*Given data*.
[Start of Attachment]
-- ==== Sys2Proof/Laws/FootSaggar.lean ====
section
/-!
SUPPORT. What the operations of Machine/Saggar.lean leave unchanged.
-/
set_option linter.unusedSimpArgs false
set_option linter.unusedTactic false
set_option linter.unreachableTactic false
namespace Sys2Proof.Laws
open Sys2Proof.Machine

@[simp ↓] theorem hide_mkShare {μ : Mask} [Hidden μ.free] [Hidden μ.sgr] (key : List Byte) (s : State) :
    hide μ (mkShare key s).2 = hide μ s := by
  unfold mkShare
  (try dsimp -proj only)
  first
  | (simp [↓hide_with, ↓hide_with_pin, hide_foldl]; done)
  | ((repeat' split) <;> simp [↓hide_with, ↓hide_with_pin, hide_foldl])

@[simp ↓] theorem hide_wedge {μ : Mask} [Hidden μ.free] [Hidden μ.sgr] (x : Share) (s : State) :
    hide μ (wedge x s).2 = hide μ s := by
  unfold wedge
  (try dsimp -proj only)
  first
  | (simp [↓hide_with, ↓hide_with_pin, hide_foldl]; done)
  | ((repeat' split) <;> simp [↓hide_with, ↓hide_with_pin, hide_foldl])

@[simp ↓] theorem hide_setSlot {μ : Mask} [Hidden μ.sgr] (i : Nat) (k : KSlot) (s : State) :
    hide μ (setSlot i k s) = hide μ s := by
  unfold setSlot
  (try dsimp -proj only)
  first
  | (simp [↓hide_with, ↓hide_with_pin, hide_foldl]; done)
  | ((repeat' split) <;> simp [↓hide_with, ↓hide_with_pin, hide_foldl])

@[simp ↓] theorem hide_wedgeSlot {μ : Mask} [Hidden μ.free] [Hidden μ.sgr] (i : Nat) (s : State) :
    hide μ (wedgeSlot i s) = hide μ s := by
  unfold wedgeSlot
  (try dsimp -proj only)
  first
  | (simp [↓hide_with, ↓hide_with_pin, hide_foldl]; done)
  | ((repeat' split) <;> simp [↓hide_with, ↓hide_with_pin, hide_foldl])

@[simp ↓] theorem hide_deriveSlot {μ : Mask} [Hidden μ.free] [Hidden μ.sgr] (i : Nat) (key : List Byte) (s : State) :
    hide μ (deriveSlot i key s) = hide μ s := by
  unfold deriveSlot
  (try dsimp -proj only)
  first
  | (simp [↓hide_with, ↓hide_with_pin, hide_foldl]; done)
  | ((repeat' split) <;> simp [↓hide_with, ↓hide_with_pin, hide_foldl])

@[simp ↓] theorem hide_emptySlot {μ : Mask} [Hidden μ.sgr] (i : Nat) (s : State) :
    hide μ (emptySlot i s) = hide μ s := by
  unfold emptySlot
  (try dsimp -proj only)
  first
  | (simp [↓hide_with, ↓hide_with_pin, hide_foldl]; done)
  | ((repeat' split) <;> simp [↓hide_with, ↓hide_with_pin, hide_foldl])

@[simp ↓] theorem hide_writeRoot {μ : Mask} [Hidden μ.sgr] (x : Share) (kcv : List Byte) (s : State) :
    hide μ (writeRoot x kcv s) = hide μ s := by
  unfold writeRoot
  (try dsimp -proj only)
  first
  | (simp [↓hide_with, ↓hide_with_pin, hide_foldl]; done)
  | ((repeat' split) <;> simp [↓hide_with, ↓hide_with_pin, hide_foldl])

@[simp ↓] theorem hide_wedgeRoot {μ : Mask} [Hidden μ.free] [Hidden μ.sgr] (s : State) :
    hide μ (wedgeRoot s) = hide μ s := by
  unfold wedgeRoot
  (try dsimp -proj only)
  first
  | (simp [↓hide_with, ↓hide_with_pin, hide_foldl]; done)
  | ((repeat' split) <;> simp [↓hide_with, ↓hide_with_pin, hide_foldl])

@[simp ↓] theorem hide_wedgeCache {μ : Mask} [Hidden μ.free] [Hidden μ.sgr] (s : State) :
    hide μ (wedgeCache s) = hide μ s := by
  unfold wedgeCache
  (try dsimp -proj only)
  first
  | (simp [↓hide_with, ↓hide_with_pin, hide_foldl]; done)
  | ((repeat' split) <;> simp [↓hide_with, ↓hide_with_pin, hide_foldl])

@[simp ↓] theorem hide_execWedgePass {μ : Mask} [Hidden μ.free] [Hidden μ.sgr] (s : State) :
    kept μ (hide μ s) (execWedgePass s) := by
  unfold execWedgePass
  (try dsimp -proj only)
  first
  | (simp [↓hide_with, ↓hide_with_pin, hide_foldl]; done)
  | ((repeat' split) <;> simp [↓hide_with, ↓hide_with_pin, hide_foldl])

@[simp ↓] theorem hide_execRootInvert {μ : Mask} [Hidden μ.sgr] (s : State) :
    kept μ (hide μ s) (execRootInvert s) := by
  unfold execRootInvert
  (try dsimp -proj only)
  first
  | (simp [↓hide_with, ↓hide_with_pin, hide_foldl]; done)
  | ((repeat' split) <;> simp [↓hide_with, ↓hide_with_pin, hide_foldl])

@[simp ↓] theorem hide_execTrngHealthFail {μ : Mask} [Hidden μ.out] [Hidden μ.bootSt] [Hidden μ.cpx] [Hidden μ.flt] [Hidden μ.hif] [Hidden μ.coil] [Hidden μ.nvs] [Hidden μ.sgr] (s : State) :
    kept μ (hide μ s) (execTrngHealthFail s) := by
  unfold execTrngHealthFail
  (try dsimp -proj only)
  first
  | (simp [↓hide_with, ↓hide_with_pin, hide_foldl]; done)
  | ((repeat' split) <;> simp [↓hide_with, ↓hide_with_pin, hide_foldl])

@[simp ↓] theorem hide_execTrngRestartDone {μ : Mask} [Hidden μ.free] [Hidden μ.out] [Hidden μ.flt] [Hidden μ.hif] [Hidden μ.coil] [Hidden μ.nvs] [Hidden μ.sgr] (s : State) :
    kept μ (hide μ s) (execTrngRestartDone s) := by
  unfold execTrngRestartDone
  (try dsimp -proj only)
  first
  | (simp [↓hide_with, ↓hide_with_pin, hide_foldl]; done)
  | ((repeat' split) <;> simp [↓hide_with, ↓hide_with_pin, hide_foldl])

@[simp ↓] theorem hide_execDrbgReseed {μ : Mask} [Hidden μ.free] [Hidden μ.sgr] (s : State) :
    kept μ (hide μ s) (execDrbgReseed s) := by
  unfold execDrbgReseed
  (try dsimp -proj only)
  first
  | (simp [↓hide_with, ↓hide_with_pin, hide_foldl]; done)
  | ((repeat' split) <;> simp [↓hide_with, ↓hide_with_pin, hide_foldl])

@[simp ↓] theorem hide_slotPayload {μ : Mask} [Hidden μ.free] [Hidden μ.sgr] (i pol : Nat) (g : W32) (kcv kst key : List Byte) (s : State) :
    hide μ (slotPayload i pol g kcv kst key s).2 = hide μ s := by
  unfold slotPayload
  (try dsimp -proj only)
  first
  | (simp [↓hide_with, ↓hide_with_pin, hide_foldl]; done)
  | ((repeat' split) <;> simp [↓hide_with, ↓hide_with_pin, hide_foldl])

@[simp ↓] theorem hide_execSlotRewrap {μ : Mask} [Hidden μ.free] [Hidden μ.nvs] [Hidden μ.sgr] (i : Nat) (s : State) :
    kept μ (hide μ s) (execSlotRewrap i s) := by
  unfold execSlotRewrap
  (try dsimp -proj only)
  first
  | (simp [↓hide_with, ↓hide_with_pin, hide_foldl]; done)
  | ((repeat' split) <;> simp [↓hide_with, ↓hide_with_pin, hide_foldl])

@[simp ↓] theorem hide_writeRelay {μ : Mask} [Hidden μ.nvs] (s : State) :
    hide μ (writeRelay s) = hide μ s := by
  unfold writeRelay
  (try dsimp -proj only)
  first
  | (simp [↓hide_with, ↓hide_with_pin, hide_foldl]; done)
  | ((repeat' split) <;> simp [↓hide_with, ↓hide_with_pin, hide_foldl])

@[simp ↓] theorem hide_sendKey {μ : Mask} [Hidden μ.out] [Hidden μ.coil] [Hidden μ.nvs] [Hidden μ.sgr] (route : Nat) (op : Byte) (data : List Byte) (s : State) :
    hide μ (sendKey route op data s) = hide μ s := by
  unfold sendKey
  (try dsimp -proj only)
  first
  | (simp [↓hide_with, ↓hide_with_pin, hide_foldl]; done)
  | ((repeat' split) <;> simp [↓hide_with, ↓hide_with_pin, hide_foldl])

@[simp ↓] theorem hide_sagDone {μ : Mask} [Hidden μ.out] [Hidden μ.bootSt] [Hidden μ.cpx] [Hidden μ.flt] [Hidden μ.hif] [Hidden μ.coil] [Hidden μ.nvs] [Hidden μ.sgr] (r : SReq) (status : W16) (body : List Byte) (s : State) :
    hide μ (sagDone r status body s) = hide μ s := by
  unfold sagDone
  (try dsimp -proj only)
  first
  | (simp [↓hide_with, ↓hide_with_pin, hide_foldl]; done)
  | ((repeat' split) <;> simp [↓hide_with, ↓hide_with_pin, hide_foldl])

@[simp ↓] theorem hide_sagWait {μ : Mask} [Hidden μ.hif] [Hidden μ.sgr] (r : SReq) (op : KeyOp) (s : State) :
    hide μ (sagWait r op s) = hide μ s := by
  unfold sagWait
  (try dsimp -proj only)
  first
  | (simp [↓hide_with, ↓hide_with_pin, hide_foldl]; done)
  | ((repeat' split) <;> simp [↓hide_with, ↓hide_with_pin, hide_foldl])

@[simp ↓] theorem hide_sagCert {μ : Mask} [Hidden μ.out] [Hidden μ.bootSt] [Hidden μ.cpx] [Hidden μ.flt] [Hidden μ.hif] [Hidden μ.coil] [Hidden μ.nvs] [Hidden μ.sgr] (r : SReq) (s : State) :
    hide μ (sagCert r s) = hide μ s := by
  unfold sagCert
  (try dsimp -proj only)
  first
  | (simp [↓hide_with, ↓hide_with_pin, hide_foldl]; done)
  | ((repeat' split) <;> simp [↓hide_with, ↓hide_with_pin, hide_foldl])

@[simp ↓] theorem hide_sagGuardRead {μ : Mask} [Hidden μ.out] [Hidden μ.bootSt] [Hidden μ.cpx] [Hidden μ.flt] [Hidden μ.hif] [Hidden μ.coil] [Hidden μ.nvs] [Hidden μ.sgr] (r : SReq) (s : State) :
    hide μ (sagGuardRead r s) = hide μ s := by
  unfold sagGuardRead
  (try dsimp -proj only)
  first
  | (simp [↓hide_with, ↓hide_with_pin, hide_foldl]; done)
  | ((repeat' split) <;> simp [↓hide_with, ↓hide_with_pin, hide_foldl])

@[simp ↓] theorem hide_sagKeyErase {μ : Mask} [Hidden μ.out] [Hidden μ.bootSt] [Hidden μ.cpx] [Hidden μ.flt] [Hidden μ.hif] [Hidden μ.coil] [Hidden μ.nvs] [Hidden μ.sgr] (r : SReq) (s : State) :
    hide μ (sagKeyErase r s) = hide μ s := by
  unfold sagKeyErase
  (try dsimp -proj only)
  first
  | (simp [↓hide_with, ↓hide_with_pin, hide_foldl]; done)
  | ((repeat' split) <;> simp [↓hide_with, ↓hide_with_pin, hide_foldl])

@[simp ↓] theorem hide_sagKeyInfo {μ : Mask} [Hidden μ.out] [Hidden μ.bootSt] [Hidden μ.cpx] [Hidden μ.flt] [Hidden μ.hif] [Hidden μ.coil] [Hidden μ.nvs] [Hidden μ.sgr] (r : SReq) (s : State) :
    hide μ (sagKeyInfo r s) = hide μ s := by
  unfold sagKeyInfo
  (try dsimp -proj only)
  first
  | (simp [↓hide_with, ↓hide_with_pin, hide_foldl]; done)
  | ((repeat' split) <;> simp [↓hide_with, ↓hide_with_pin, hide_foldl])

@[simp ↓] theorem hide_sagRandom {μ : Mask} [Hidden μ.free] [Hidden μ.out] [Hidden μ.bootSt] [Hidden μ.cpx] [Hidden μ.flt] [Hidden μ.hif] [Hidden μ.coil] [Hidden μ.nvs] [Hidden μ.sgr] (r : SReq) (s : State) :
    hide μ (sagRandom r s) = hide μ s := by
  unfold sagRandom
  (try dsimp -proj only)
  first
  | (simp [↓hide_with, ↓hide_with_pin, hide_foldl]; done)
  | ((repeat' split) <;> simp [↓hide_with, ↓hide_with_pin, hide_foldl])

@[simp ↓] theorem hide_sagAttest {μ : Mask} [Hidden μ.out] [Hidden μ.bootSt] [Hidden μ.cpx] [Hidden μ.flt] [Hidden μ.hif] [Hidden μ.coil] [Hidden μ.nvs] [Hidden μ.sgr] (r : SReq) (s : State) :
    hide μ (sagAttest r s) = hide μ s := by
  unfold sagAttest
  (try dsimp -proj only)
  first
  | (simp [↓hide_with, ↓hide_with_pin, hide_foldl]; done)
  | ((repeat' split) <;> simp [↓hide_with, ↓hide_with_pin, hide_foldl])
[End of Attachment]
*Your goal*. In the records, locate each line holding the string "status" and copy it.

*Your response*.
@[simp ↓] theorem hide_sagDone {μ : Mask} [Hidden μ.out] [Hidden μ.bootSt] [Hidden μ.cpx] [Hidden μ.flt] [Hidden μ.hif] [Hidden μ.coil] [Hidden μ.nvs] [Hidden μ.sgr] (r : SReq) (status : W16) (body : List Byte) (s : State) :
    hide μ (sagDone r status body s) = hide μ s := by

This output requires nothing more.